*COLLECTED MATERIAL*.
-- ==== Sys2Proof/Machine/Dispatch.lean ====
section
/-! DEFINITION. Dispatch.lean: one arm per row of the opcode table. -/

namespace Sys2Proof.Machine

*WHAT THE EXERCISE ASKS*.
Check the listing above for lines containing the string "lean", and copy each one.

*SOLUTION TO THE PROBLEM*.
-- ==== Sys2Proof/Machine/Dispatch.lean ====
/-! DEFINITION. Dispatch.lean: one arm per row of the opcode table. -/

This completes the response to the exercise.